Cujus censuram sit tibi dulce pati:
Posthæc nasutos contemnes denique nasos,
Atque canum rabiem, Zoïleasque notas.
«Jehan Voulté à son livre.
«Va, mon livre, fuis à Lyon sans moi; va, fuis dans cette ville, où, d’une main prompte, viendra t’accueillir ce fameux Gryphius, qui te soumettra, bientôt après, à la savante révision de Dolet. Qu’il te soit doux de passer à sa coupelle: car, une fois sorti de là, tu nargueras enfin la censure la plus rechignée, la rage des chiens de la critique, et les coups de griffe de messieurs les Zoïles.»
En 1535, Dolet sollicita le privilége pour l’impression de ses Commentaires; mais il eut toutes les peines du monde à l’obtenir. Il lui fallut, auparavant, triompher des préventions que ses ennemis avaient fait naître, en haut lieu, contre l’ouvrage et contre l’auteur; et son ami Vulteius éclata, dans cette circonstance, en plaintes énergiques au sujet de la jalousie dont ce pauvre Estienne avait failli se voir victime.
«Personne, disait Vulteius, personne, je crois, à parler avec franchise, n’est aussi hostile au nom français qu’un Français même. Maintes fois déjà cette expérience avait été faite; mais la voici renouvelée par Estienne Dolet, jeune Orléanais, qui, pour ne rien dire de plus, a glorieusement mérité de la langue latine, dès sa plus tendre adolescence. En fournissant le reste de sa carrière, quels progrès ne fera-t-il pas faire aux lettres, grâce au divin génie qu’il doit à la nature, grâce à sa colossale patience, en face de toute espèce de travaux, grâce enfin à l’ardeur généreuse qui le pousse à l’immortalité! Eh bien! ce flambeau scientifique de notre époque, cette gloire éternelle de la France, a dû sentir les plus acerbes morsures de l’envie. En effet, dès qu’il a voulu publier ses Commentaires sur la langue latine (quel ouvrage, et qu’on devait peu l’attendre d’un jeune homme! quel monument de travail et de goût!), dès qu’il a voulu, dis-je, mettre au jour ce vaste répertoire, afin de se rendre utile aux fidèles du beau langage romain, c’est parmi ceux dont il avait le droit d’espérer le fruit le plus abondant de son labeur, qu’il a reconnu ses adversaires les plus acharnés. Ah! maudites soient-elles à jamais, toutes ces pestes de la littérature! Elles veulent enténébrer le soleil levant de la science, et ne font alors qu’en rehausser l’éclat[77].»
Aussitôt après l’obtention de son privilége, Dolet revint à Lyon, dans le courant du mois d’avril 1536, pour veiller lui-même à la correction typographique du grand ouvrage. Il venait de le confier aux presses de Sébastien Gryphius, bien digne réellement de l’honorable préférence et de l’affection peu prodiguée du savant humaniste, autant par la probité germanique de son caractère que par ses talents supérieurs dans sa noble profession.

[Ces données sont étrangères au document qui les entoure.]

-- ==== Sys2Proof/Machine/PowerStates.lean ====
section
/-!
DEFINITION. The power states (15): the regulator link, the adaptive voltage loop, Doze, Hibernate and the wake logic
(R588-R608, R614).
-/

namespace Sys2Proof.Machine

/-- Send a report and remember the low byte of its code, which a BEACON gives as the last failure code (R254; DESIGN CHOICE, log entry 76:
R254 does not say what that code is). -/
def State.failReport (s : State) (code data : Nat) : State :=
  let t := s.report code data
  { t with hub := { t.hub with lastFail := code % 256 } }

/-- The hub stays in Boot and holds ERR_N low; `code` is the report that says why (R23, R24). -/
def State.failBoot (s : State) (code data : Nat) : State :=
  let t := s.failReport code data
  { t with hub := { t.hub with bootFail := true } }

/-! ### VSI (R588-R592) -/

/-- The lowest voltage of a wake: R93 keeps a request below 720 mV to Doze. -/
def wakeMv (mv : Nat) : Nat := max mv 720

/-- Nothing is outstanding: an exit from Doze or a wake that waits for the rail goes on, or makes its request where that was
discarded, or the window is looked at again (R589, R592, R600, R606). `own` says that the request just acknowledged was its own. -/
def State.vsiProgress (s : State) (own : Bool) : State :=
  match s.power.exit, s.power.hib with
  | some x, _ =>
    if x.ready then s
    else if s.rd R.PWR_WINDOW_run_floor ≤ s.rd R.PWR_STATUS_core_mv ∧ !s.power.mvUnknown then
      { s with power := { s.power with exit := some { x with ready := true } } }
    else s.vsiRequest ⟨s.rd R.PWR_WINDOW_run_floor, 2, true⟩
  | none, some h =>
    if h.phase ≠ .waking then s
    else if !own then s.vsiRequest ⟨wakeMv h.mv, 2, true⟩
    else
      { s with
        power := { s.power with hib := some { h with phase := .powered } }
        time := { s.time with resStart := if h.off then s.clk else s.time.resStart, starting := h.off || s.time.starting } }
  | none, none => s.vsiSettle 2

/-- The rail is off, or comes off, and no request but a wake's own switches it on (R603, R606). -/
def State.railDown (s : State) : Bool :=
  match s.power.hib with
  | some h => h.phase == .down
  | none => false

/-- The outstanding request is over: the first that waits for it follows, within the window of the mode that has come since
(R592). -/
def State.vsiNext (s : State) (own : Bool) : State :=
  let s : State := { s with power := { s.power with vsi := none } }
  match s.power.vsiWait with
  | [] => s.vsiProgress own
  | q :: ws =>
    if s.railDown then { s with power := { s.power with vsiWait := [] } }
    else
      let mv := if q.rise ∨ s.hub.mode = .hibernate then q.target else (mvBound s.mvWindow q.target).getD q.target
      ({ s with power := { s.power with vsiWait := ws } }).vsiSend { q with target := mv } false

/-- The regulator acknowledges the outstanding request (R588, R589). -/
def State.vsiAcknowledge (s : State) : State :=
  match s.power.vsi with
  | none => s
  | some v =>
    let s : State := { s with power := { s.power with mvUnknown := false } }
    (((s.wr R.PWR_STATUS_core_mv v.target).wr R.PWR_STATUS_vsi_busy 0).wr R.PWR_VSI_last_ack
      (min 65535 ((s.clk - v.sentAt) / 1000))).vsiNext v.rise
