-- ==== Sys2Proof/Machine/Boot.lean ====
section
/-!
DEFINITION. Boot and Steep (R20-R24, R37, R115-R123, R677-R680, R682-R692): choosing a slot, the end of a Steep, the reboot
window, settings migration, and the trial of a new image.
-/

namespace Sys2Proof.Machine

/-! ### Failed Steeps (R22, R23, R122, R123, R680) -/

/-- Record a failed Steep attempt (R122). -/
def State.noteSteepFailure (s : State) (src : Nat) (c : Cause) : State :=
  ((s.wr R.STP_STATUS_last_cause c.code).wr R.STP_STATUS_last_source src).bump R.STP_STATUS_fail_count

/-- The fallback of a slot in TRIAL whose Steep has failed (R680). -/
def State.steepFallback (s : State) (b : Bool) : State :=
  if (s.slotOf b).state = 2 then
    let s := s.writeBoot (fun r => r.fallBack b 4)
    { s with upd := { s.upd with fallbackDue := true } }
  else s

/-- An attempt from slot `b` has failed: the other slot is tried once, then the hub stays in Boot (R23). -/
def State.slotFailed (s : State) (b : Bool) (c : Cause) : State :=
  let s := s.steepFallback b
  if s.hub.retried then s.failBoot 2 (c.code + 2 ^ 8 * bit01 b)
  else { s with hub := { s.hub with retried := true, nextSlot := some (!b) } }

/-- A Steep in progress fails: row 5, with STP_STATUS recorded before TOP_MODE reads Boot (R122). A failure from the staging area
does not use up the retry (R123). -/
def State.steepFailed (s : State) (c : Cause) : State :=
  let src := s.hub.steepSrc
  let s := (s.noteSteepFailure src c).enterBoot 5
  if src = 2 then { s with hub := { s.hub with retried := false, nextSlot := none } } else s.slotFailed (src == 1) c

/-! ### Selecting a slot (R37, R678, R679) -/

/-- The slot that the start boots, and the boot record that it leaves (R678). A retry boots the slot that R23 names. -/
def State.selectSlot (s : State) : Bool × State :=
  let s := s.readRecords
  match s.hub.nextSlot with
  | some b => (b, s)
  | none =>
    let act := s.upd.boot.active
    if s.hub.strap then (!act, s)
    else if (s.slotOf act).state = 2 then
      if s.upd.boot.trialBoots = 2 then
        let s := s.writeBoot (fun r => r.fallBack act 2)
        (!act, { s with upd := { s.upd with fallbackDue := true } })
      else (act, s.writeBoot (fun r => { r with trialBoots := r.trialBoots + 1 }))
    else (act, s)

/-- The firmware of slot `b` matches the digest of the boot record (R679); an EMPTY slot has none (R676). -/
def State.firmwareOk (s : State) (b : Bool) : Bool :=
  (s.slotOf b).state != 0 && digestNat (sha256 (s.component b 16 2097152)) == (s.slotOf b).fwDigest

/-- The boot ROM reads the firmware of slot `b` (R663, R679). -/
def State.noteFirmware (s : State) (b : Bool) : State :=
  if (s.slotOf b).state = 0 then s else s.noteComponent b 16 2097152

/-- The housekeeper goes on from the body of the settings record of slot `b` (R683, R684). -/
def State.takeBody (s : State) (b : Bool) : State :=
  let x := (s.settingsOf b).body
  { s with upd := { s.upd with hours := x.hours, trips := x.trips, updates := x.updates, bootAt := s.clk } }

/-- Boot slot `b`: a migration begins with the own copy erased, for its first record (R685, R687). What counts in one boot starts anew, and row 6 or row 7 follows (R678, R685, R688). -/
def State.bootSlot (s : State) (b : Bool) : State :=
  let s := (s.wr R.UPD_STATUS_migration_fail 0).wr R.UPD_STATUS_abandon_late 0
  let s : State := { s with upd := { s.upd with
    running := b, trialNs := 0, abandoned := false, confirming := false, confirmEnded := false, migrationDue := false } }
  if s.upd.boot.migration ∧ (s.slotOf b).state = 2 then
    ((s.setSettings b { writes := (s.settingsOf b).writes }).takeBody (!b)).setMode .update 7
  else (s.takeBody b).startSteep (bit01 b) 6

/-- SELFTEST_DONE: select a slot, check its firmware, and boot it; firmware that does not match counts as a failed Steep from its
slot (R679). -/
def State.selftestDone (s : State) : State :=
  if s.hub.mode ≠ .boot ∨ s.inReset ∨ s.hub.bootFail then s
  else
    let (b, s) := s.selectSlot
    let s := s.noteFirmware b
    if s.firmwareOk b then s.bootSlot b
    else
      let s := (s.noteSteepFailure (bit01 b) .signature).slotFailed b .signature
      if s.hub.bootFail then s
      else
        let s := s.noteFirmware (!b)
        if s.firmwareOk (!b) then s.bootSlot (!b)
        else (s.noteSteepFailure (bit01 (!b)) .signature).slotFailed (!b) .signature

def execSelftestDone (s : State) : Host.Outcome State Fault Refusal := done s.selftestDone

/-- SELFTEST_FAIL (R24). -/
def State.selftestFail (s : State) : State := if s.hub.mode = .boot ∧ !s.inReset then s.failBoot 1 0 else s

def execSelftestFail (s : State) : Host.Outcome State Fault Refusal := done s.selftestFail

/-! ### The end of a Steep (R121, R122, R686, R692) -/

/-- Checks 1 to 6 on the source of the Steep (R116). -/
def State.steepFault (s : State) : Option Cause :=
  imageFault (s.sourceBytes s.hub.steepSrc) s.rootKey s.variant.code s.storedEpoch

/-- Raise what a fallback or a failed migration left to report at the end of the next Steep. -/
def State.reportDue (s : State) : State :=
  let s := if s.upd.fallbackDue then s.raise 0x00A s.upd.boot.fallback else s
  let s := if s.upd.migrationDue then
    s.raise 0x00B ((s.slotOf (!s.upd.running)).version * 65536 + (s.slotOf s.upd.running).version) else s
  { s with upd := { s.upd with fallbackDue := false, migrationDue := false } }

/-- Step 5 of R121: the loaded bit-stream is recorded, and row 9 or row 10 follows. -/
def State.steepEnds (s : State) (g : Image) : State :=
  let s := (s.cfg R.STP_LOADED_build g.build).cfg R.STP_LOADED_epoch g.epoch
  let s := (List.range 4).foldl (fun (t : State) i => t.cfg (R.STP_DIGEST_digest i) (leAt g.digest (8 * i) 8)) s
  let s := (s.wr R.STP_STATUS_source s.hub.steepSrc).wr R.STP_STATUS_duration (min ((s.clk - s.hub.steepAt) / 1000) (2 ^ 32 - 1))
  let s : State := { s with hub := { s.hub with retried := false, nextSlot := none } }
  let s := s.fillBuckets.reportDue
  (if s.sealWord = 0 then s.setMode .quarantine 9 else s.setMode .safe 10).checkRates

/-- STEEP_COMPLETE: the source is checked and applied; a check that fails ends the Steep by row 5. -/
def State.steepComplete (s : State) : State :=
  if s.hub.mode ≠ .steep then s
  else
    let fault := s.steepFault
    let s := s.noteSource s.hub.steepSrc
    match fault with
    | some c => s.steepFailed c
    | none =>
      let g := imageOf (s.sourceBytes s.hub.steepSrc)
      match s.applyImage g with
      | (t, some c) => t.steepFailed c
      | (t, none) => t.steepEnds g

def execSteepComplete (s : State) : Host.Outcome State Fault Refusal := done s.steepComplete

/-- STEEP_FAIL: the check that fails, or, when word `storeError` of the configuration store does not read back, cause STORE and
CFG_ECC (R116, R618). -/
def State.steepFail (s : State) (storeError : Option (BitVec 32)) : State :=
  if s.hub.mode ≠ .steep then s
  else
    let fault := s.steepFault
    let read := s.noteSource s.hub.steepSrc
    match fault with
    | some c => read.steepFailed c
    | none =>
      match read.applyImage (imageOf (s.sourceBytes s.hub.steepSrc)) with
      | (t, some c) => t.steepFailed c
      | (t, none) =>
        match storeError with
        | some w => (t.raise 0x008 w.toNat).steepFailed .store
        | none => s

def execSteepFail (storeError : Option (BitVec 32)) (s : State) : Host.Outcome State Fault Refusal := done (s.steepFail storeError)

/-! ### Activation (R682, R696) -/

/-- Step 2 and 3 of R682: the record is written and the reboot window opens. -/
def State.activate (s : State) : State :=
  if s.hub.mode ≠ .update ∨ s.hub.row ≠ 30 ∨ s.hub.window then s
  else
    let b := !s.upd.running
    let s := s.writeBoot (fun r =>
      { r.modSlot b (fun x => { x with state := 2 }) with active := b, trialBoots := 0, migration := true })
    let s : State := { s with
      upd := { s.upd with journal := [] }
      hub := { s.hub with window := true } }
    (s.applyPins.refreshIsolators.refreshPorts).emptyCaddy true

def execActivationRecordWritten (s : State) : Host.Outcome State Fault Refusal := done s.activate

/-- REBOOT_WINDOW_CLOSE: row 2. -/
def State.windowClose (s : State) : State := if s.hub.mode = .update ∧ s.hub.window then s.enterBoot 2 else s

def execRebootWindowClose (s : State) : Host.Outcome State Fault Refusal := done s.windowClose

/-! ### Migration (R685, R686) -/

/-- A migration is running. -/
def State.migrating (s : State) : Bool := s.hub.mode == .update && s.hub.row == 7

/-- The migrated settings: the previous slot's record with the own version, the first record of the own copy; what its body says stays,
and where the versions are equal every byte of it (R685). The update that it ends joins the history that the next record will carry (R684,
log entry 73). -/
def State.migrateSettings (s : State) : State :=
  let b := s.upd.running
  let old := s.settingsOf (!b)
  let (k, t) := s.takeFree
  let t := match old.cur with
    | some r => t.appendSettings b old.epoch old.sealWord r.body (if r.version = (s.slotOf b).version then r.key else k)
    | none => t.appendSettings b old.epoch old.sealWord { policy := defaultPolicy } k
  { t with upd := { t.upd with updates := (t.slotOf b :: t.upd.updates).take 16 } }

/-- Migration has ended (R685) or failed (R686): migration pending clears, and row 8 follows. -/
def State.migrationEnds (s : State) (ok : Bool) : State :=
  let s := if ok then s.migrateSettings
    else
      let t := s.wr R.UPD_STATUS_migration_fail 1
      { t with upd := { t.upd with migrationDue := true } }
  let s := s.writeBoot (fun r => { r with migration := false })
  s.startSteep (bit01 s.upd.running) 8

def execMigrationEnd (ok : Bool) (s : State) : Host.Outcome State Fault Refusal :=
  done (if s.migrating then s.migrationEnds ok else s)

/-- MIGRATION_TIMEOUT: 10 s have passed. -/
def execMigrationTimeout (s : State) : Host.Outcome State Fault Refusal :=
  done (if s.migrating ∧ 10000000000 ≤ s.clk - s.hub.enteredAt then s.migrationEnds false else s)

/-! ### Trial (R688-R692) -/

/-- Row 3: the running slot is FAILED and the other slot active, then Boot. -/
def State.trialFails (s : State) (cause : Nat) : State :=
  let s := s.writeBoot (fun r => r.fallBack s.upd.running cause)
  ({ s with upd := { s.upd with fallbackDue := true } }).enterBoot 3

/-- The confirming record write has begun in this boot (R691). -/
def State.confirmBegun (s : State) : Bool := s.upd.confirming

/-- The conditions of R689. The dwell counts from entry to Trial or from the last Kettle event of the confirming severity. -/
def State.confirmConditions (s : State) : Bool :=
  s.hub.mode == .trial &&
  decide (fget s.policy 16 16 * 1000000000 ≤ s.clk - max s.hub.enteredAt s.upd.lastSevere) &&
  !s.on R.KET_STATUS_self_fault && !s.on R.UPD_STATUS_migration_fail &&
  (fget s.policy 41 1 == 0 || decide (s.clk - s.hub.heardAt ≤ 1000000000)) && !s.upd.abandoned

/-- TRIAL_CONFIRM_CHECK (R689): the confirming record write begins. -/
def State.confirmCheck (s : State) : State :=
  if s.confirmConditions then { s with upd := { s.upd with confirming := true } } else s

/-- TRIAL_WINDOW_EXPIRE (R688, R692). Confirmation comes before expiry at the same millisecond (R689). -/
def State.trialExpire (s : State) : State :=
  if s.hub.mode = .trial ∧ !s.confirmBegun ∧ fget s.policy 48 8 * 60000000000 ≤ s.upd.trialNs then
    if s.confirmConditions then s.confirmCheck else s.trialFails 1
  else s

def execTrialWindowExpire (s : State) : Host.Outcome State Fault Refusal := done s.trialExpire

def execTrialConfirmCheck (s : State) : Host.Outcome State Fault Refusal := done s.confirmCheck

/-- TRIAL_CONFIRMED (R690): the record is written, and row 14 follows from Trial. -/
def State.confirmed (s : State) : State :=
  if s.confirmBegun ∧ !s.upd.confirmEnded then
    let s := s.writeBoot (fun r => r.confirm s.upd.running)
    let s : State := { s with upd := { s.upd with confirmEnded := true } }
    if s.hub.mode = .trial then (s.setMode .run 14).askRing else s
  else s

def execTrialConfirmed (s : State) : Host.Outcome State Fault Refusal := done s.confirmed

/-- The effect of a write of 1 to UPD_CTRL.abandon (R691). -/
def State.abandon (s : State) (r : Requester) : State :=
  if r.level ≠ .supervisor then s
  else if s.confirmBegun then s.wr R.UPD_STATUS_abandon_late 1
  else if (s.slotOf s.upd.running).state ≠ 2 then s
  else
    let s : State := { s with upd := { s.upd with abandoned := true } }
    if s.hub.mode = .trial then s.trialFails 3 else s.writeBoot (fun x => { x with trialBoots := 2 })

def execUpdAbandon (r : Requester) (s : State) : Host.Outcome State Fault Refusal :=
  done (s.asWrite r R.UPD_CTRL (fun t => t.abandon r))

end Sys2Proof.Machine
end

L’Index erratorum du premier volume des Commentaires ne contient que HUIT FAUTES pour 1708 colonnes in-folio. Que l’on juge, d’après cela, de la conscience avec laquelle travaillait Gryphius.
Ce n’était pas seulement par la correction du texte, mais encore par la beauté des caractères que les éditions gryphiennes se faisaient remarquer, à cet âge d’or de la typographie. Sous ce double rapport, l’enthousiaste Voulté n’hésite pas à mettre Gryphius au-dessus même de Robert Estienne et de Simon de Colines.